After receiving the type information and call information from the runtime that full-codegen created, it analyses the data and see which functions have become hot. Then Crankshaft can walk the AST generating optimised code for these particular functions. Afterwards, the optimised function will replace the unoptimised one using what is called on-stack replacement (OSR).
But, this optimised function does not cover all cases, since it is optimised only to work with those defined types we were passing during execution. Let's imagine our readFile
function. In the first lines we have this:
const readFileAsync = (filePath) => { /* ... */ }
Let's supose this function is hot, filePath
is a string, so Crankshaft will optimize it to work with a string. But now, let's imagine the filePath
is null
, or maybe a number (who knows?). Then the optimized function would not be fit for this case. So Crankshaft will de-optimize the function, replacing it with the original function.
In order to explain how this whole magic works, we need to understand a few parts inside Crankshaft.
Hydrogen compiler
The Hydrogen compiler takes the AST with type-feedback information as its input.
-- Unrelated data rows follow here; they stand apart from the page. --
-- ==== Sys2Proof/Syntax.lean ====
section
/-! DEFINITION. Sys2Proof/Syntax.lean: the instructions and the events of the opcode table, one constructor per row of
spec/opcode_table.json. Register fields are the numbers of the files they name (02 R33, R47); immediates are the bits of
their field, before ximm widens them (02 R40). A row without an encoding is an event of the machine (a base-die action, an
engine step, an arrival, a host request); a request carries its body as its argument, and the object any other event
happens to stands in the state's `input` (Machine/State.lean). Constructors with arguments stand first: word rows in the
table's order, then the rows that carry an input; then the rows without arguments, in the table's order. -/
namespace Sys2Proof

/-- A scalar register number, `s0`-`s31` (02 R33). -/
abbrev SReg := BitVec 5
/-- A vector register number, `v0`-`v31` (02 R33). -/
abbrev VReg := BitVec 5
/-- A mask register number, `k0`-`k7` (02 R33). -/
abbrev KReg := BitVec 3
/-- An accumulator tile number, `a0`-`a15` (02 R33). -/
abbrev AReg := BitVec 4
/-- A queue endpoint number, `q0`-`q15` (02 R33). -/
abbrev QReg := BitVec 4
/-- A timeline counter number, `c0`-`c3` (02 R33). -/
abbrev CReg := BitVec 2
/-- A memory-request tag number, `tag0`-`tag7` (02 R33). -/
abbrev TReg := BitVec 3

/-- The two strands of a tile's control core (01 R17). -/
inductive StrandId where
  | main | handler
  deriving DecidableEq, Repr

/-- The states the monitor gives a memory channel (03 R69). -/
inductive ChanState where
  | healthy | degraded | lost
  deriving DecidableEq, Repr

/-- One 256-byte flit as it arrives at a Kyxus link's receiver (11 R261): the header word, 244 bytes of packet beats
and the CRC. -/
structure Flit where
  header : BitVec 32
  body : List Byte
  crc : BitVec 64
  deriving DecidableEq, Repr

/-- A virtqueue: a virtual function, one of its three devices and a queue of that device (17 R378, R380). -/
structure VqId where
  vf : Nat
  dev : Nat
  vq : Nat
  deriving DecidableEq, Repr

/-- The notify write of a driver that makes one buffer available (17 R380): the chain, its descriptors, its driver-readable bytes, its
device-writable size. -/
structure NotifyReq where
  vq : VqId
  chain : BitVec 16
  descs : Nat
  readable : List Byte
  writable : Nat
  deriving DecidableEq, Repr

/-- The header of a service-protocol request, the VF whose driver sends it, and the selector or handle of its body (17 R381, R382). -/
structure SvcReq where
  vf : Nat
  /-- The connection: the requester's vsock port. -/
  conn : BitVec 32
  status : BitVec 16
  len : BitVec 32
  reqId : BitVec 64
  sel : BitVec 64
  deriving DecidableEq, Repr

/-- Input mode of a context (15 R326). -/
inductive InMode where
  | any | all | round
  deriving DecidableEq, Repr

/-- An endpoint that a context declares (02 R60 `.queue`). -/
structure EpDecl where
  ep : QReg
  input : Bool
  itemUnits : Nat
  logCap : Nat
  window : Option Nat
  ring : Option Nat
  rate : Nat
  deriving DecidableEq, Repr

/-- A context that an image declares (02 R60 `.context`, `.entry`, `.fallow_entry`), with the ACT_BUDGET and the level that
the request gives it (18 R396, 16 R361). Entry points are byte offsets in the code section. -/
structure CtxDecl where
  num : BitVec 2
  prio : Nat
  mode : InMode
  entry : Nat
  fallow : Option Nat
  endpoints : List EpDecl
  level : BitVec 2
  budget : BitVec 32
  deriving DecidableEq, Repr

/-- What the `meta` section of an image declares (18 R396). -/
structure ImageMeta where
  spadOrg : Nat
  spadBytes : Nat
  /-- The totals of `.resources`: what the bind reserves, whether or not the image lists as many. -/
  ctxTotal : Nat
  epTotal : Nat
  handlerTotal : Nat
  contexts : List CtxDecl
  accMask : BitVec 16
  handlers : List (Nat × BitVec 2 × Nat)
  banks : List (BitVec 4 × BitVec 5)
  kxCores : Option (Nat × Nat)
  kxRoutes : Option (Nat × Nat)
  deriving DecidableEq, Repr

/-- One queue of a bind request's placement (15 R318): where its control block is, its privileged fields, its members and
its producers. -/
structure QueueDecl where
  qcb : Nat
  fmt : BitVec 4
  logCap : Nat
  itemUnits : Nat
  qprio : Nat
  gring : Bool
  agent : Nat
  ringAddr : Option Nat
  window : Option Nat
  members : List (Nat × QReg)
  producers : List (Nat × QReg)
  seeds : Nat
  external : Bool
  deriving DecidableEq, Repr

/-- One image of a bind request, its declarations and its tiles, with the bases at which the loader maps its code and places its global
section (18 R394). The spec gives no byte layout for the `meta` section (02 R62, 18 R396): the model takes its declarations as fields of
their own and never decodes the section's bytes (DESIGN CHOICE, log 50). -/
structure ImagePlace where
  image : List Byte
  decls : ImageMeta
  tiles : List Nat
  codeBase : Nat
  globalBase : Nat
  deriving DecidableEq, Repr

/-- The body of a BIND request (17 R382, 19 R406): the images and their placement, the queues, and the translation of the contexts, with
the table entries that the loader writes for it, by physical address. -/
structure BindReq where
  svc : SvcReq
  images : List ImagePlace
  queues : List QueueDecl
  maps : List (Nat × BitVec 64)
  rootPa : Nat
  rootKey : BitVec 13
  asid : BitVec 16
  key : BitVec 13
  routes : List (BitVec 16)
  deriving DecidableEq, Repr

/-- The body of an UNBIND request: contexts by logical tile and number (17 R382). -/
structure UnbindReq where
  svc : SvcReq
  contexts : List (Nat × BitVec 2)
  deriving DecidableEq, Repr

/-- The body of an INJECT request: the queue and the items' payloads (17 R382). -/
structure InjectReq where
  svc : SvcReq
  qcb : Nat
  items : List (List Byte)
  deriving DecidableEq, Repr

/-- A paddock's configuration record (17 R372). -/
structure PaddockCfg where
  pnum : BitVec 5
  rows : BitVec 32
  chans : BitVec 32
  vfs : BitVec 64
  svc0 : BitVec 10
  svc1 : BitVec 10
  kbase : BitVec 13
  kcount : BitVec 13
  barBase : BitVec 12
  barCount : BitVec 13
  t2Base : BitVec 8
  t2Count : BitVec 9
  links : BitVec 16
  featMask : BitVec 9
  weight : BitVec 7
  faultQ : BitVec 64
  pagerQ : BitVec 64
  gleanQ : BitVec 64
  deriving DecidableEq, Repr

/-- One signed image presented at boot (17 R388, R389): which kind it is, its bytes, its two signatures and its security
version. -/
structure BootImage where
  kind : Nat
  bytes : List Byte
  rsa : List Byte
  slh : List Byte
  version : BitVec 32
  deriving DecidableEq, Repr

/-- What the secure boot block reads from flash at package reset (17 R388-R392): the images in load order (the monitor's
first, the configuration image second), what the configuration image says, the logical tiles that fail their self-test, and the binds of
the paddocks' service programs. -/
structure BootInput where
  images : List BootImage
  roots : List Byte
  minVersions : List (Nat × BitVec 32)
  paddocks : List PaddockCfg
  spareMap : List (Nat × Nat)
  timeBase : BitVec 64
  pkg : BitVec 12
  regime : Bool
  timeRoot : Bool
  failedTiles : List Nat
  services : List BindReq
  deriving DecidableEq, Repr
Based on that information it generates what's called a high-level intermediate representation (HIR) which has a control-flow graph (CFG) in the static-single assignment form (SSA) which is something like this:
For this given function:
function clamp (x, lower, upper) {
if (x < lower) x = lower
else if (x > upper) x = upper
return x
}
An SSA translation would be:
entry:
x0, lower0, upper0 = args;
goto b0;
b0:
t0 = x0 < lower0;
goto t0 ? b1 : b2;
b1:
x1 = lower0;
goto exit;
b2:
t1 = x0 > upper0;
goto t1 ? b3 : exit;
b3:
x2 = upper0;
goto exit;
exit:
x4 = phi(x0, x1, x2);
return x4;
In SSA variables are never assigned again; they are bound once to their value and that's it. This form breaks down any procedure into several basic blocks of computation which ends with a branch to another block whether this branch is conditional or not. As you can see variables are bound to unique names at each assignment and, in the end, the phi
function takes all the x
s and merge them together, returning the one which has a value.
When the HIR is being generated, Hydrogen applies several optimisations to the code such as constant folding, method inlining and other stuff we'll see at the end of this guide - there's a whole section to it.
The result Hydrogen outputs is an optimised CFG which the next compiler, Lithium, takes as input to generate actual optimised code.
Lithium compiler
As we said, the Lithium compiler takes the HIR and translates into a machine-specific low-level intermediate representation (LIR). Which is conceptually similar to what a machine code should be, but also platform independent.
While this LIR is being generated, new code optimisations are applied, but this time those are low-level optimisations.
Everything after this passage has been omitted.